### Problem to work on
Pull from the data below each line where the word "choice" occurs, and copy it.

### Records for this exercise
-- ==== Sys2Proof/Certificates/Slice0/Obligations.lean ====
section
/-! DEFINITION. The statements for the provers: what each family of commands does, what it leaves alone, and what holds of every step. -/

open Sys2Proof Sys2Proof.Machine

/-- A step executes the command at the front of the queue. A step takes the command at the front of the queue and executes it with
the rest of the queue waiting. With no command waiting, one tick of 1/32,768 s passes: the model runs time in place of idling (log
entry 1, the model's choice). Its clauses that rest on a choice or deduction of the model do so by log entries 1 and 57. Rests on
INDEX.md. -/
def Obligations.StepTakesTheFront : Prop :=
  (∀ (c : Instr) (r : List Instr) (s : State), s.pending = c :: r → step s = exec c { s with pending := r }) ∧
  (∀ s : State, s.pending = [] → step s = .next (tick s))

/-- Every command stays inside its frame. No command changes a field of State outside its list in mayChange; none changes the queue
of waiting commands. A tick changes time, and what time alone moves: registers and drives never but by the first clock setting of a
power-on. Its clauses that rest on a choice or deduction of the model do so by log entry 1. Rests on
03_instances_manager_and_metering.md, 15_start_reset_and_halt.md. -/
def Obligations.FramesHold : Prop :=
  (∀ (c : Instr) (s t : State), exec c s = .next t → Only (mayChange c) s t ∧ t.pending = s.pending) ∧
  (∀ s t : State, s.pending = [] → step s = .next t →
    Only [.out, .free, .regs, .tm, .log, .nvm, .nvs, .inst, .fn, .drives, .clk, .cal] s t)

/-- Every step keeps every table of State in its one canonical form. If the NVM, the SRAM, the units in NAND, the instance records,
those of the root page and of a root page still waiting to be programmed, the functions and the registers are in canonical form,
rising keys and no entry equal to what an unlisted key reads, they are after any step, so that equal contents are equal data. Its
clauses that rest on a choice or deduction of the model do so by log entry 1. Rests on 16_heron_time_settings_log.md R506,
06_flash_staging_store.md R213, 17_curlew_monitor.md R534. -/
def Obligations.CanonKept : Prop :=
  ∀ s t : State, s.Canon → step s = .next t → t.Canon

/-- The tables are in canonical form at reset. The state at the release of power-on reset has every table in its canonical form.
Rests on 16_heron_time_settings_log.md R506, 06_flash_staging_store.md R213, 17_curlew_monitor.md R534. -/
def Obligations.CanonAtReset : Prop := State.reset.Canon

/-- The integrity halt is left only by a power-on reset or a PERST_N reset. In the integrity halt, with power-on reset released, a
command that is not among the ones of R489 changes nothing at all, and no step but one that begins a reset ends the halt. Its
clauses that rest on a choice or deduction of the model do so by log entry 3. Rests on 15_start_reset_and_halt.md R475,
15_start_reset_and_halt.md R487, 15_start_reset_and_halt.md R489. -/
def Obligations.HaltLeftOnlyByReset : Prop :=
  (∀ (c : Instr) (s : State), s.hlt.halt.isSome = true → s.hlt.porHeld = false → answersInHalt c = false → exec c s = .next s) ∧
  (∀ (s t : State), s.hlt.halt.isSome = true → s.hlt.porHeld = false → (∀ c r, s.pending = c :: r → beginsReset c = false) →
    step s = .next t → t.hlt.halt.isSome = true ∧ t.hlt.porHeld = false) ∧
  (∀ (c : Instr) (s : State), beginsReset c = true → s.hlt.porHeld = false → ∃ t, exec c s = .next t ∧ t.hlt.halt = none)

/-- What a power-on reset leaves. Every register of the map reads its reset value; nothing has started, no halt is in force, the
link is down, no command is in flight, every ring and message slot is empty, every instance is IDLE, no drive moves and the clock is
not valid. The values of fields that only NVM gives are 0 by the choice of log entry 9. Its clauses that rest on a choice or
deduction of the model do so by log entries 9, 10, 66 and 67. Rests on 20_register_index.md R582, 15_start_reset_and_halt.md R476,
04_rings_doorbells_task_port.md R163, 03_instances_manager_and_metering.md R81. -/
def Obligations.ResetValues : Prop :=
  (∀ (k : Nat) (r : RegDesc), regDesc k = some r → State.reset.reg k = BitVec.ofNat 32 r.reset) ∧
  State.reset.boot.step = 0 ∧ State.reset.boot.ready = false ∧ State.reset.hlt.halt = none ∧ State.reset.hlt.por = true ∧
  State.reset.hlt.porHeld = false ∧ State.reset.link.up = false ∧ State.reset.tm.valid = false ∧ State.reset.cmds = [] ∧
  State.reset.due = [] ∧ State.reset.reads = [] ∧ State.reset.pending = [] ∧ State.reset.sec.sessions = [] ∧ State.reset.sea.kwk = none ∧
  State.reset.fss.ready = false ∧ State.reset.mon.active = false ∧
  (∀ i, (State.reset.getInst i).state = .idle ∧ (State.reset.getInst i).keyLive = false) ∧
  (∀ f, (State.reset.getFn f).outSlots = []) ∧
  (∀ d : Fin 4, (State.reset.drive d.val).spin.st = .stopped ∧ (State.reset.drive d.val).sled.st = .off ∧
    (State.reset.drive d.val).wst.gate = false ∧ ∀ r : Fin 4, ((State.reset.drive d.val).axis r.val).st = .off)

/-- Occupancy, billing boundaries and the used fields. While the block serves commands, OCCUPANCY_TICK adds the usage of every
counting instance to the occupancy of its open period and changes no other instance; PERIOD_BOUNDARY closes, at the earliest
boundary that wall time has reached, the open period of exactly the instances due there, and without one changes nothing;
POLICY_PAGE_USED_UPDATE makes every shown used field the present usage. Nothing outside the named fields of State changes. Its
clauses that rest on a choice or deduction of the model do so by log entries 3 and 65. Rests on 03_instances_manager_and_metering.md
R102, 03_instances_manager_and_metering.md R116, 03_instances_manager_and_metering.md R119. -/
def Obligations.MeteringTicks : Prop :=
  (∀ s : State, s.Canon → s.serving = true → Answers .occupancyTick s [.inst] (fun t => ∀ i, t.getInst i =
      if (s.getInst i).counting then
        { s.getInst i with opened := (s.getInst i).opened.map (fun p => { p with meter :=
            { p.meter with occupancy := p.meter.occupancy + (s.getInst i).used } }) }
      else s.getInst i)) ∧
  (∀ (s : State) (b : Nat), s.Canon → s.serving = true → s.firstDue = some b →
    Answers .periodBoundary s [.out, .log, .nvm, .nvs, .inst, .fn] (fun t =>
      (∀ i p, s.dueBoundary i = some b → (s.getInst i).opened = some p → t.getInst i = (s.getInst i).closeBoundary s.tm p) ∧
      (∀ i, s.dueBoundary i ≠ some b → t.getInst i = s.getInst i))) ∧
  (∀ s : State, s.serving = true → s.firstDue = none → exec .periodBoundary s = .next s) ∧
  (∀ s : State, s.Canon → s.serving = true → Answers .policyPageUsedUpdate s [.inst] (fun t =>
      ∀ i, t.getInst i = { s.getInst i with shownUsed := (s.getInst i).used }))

### Exercise output
entry 1, the model's choice). Its clauses that rest on a choice or deduction of the model do so by log entries 1 and 57. Rests on
power-on. Its clauses that rest on a choice or deduction of the model do so by log entry 1. Rests on
clauses that rest on a choice or deduction of the model do so by log entry 1. Rests on 16_heron_time_settings_log.md R506,
clauses that rest on a choice or deduction of the model do so by log entry 3. Rests on 15_start_reset_and_halt.md R475,
not valid. The values of fields that only NVM gives are 0 by the choice of log entry 9. Its clauses that rest on a choice or
clauses that rest on a choice or deduction of the model do so by log entries 3 and 65. Rests on 03_instances_manager_and_metering.md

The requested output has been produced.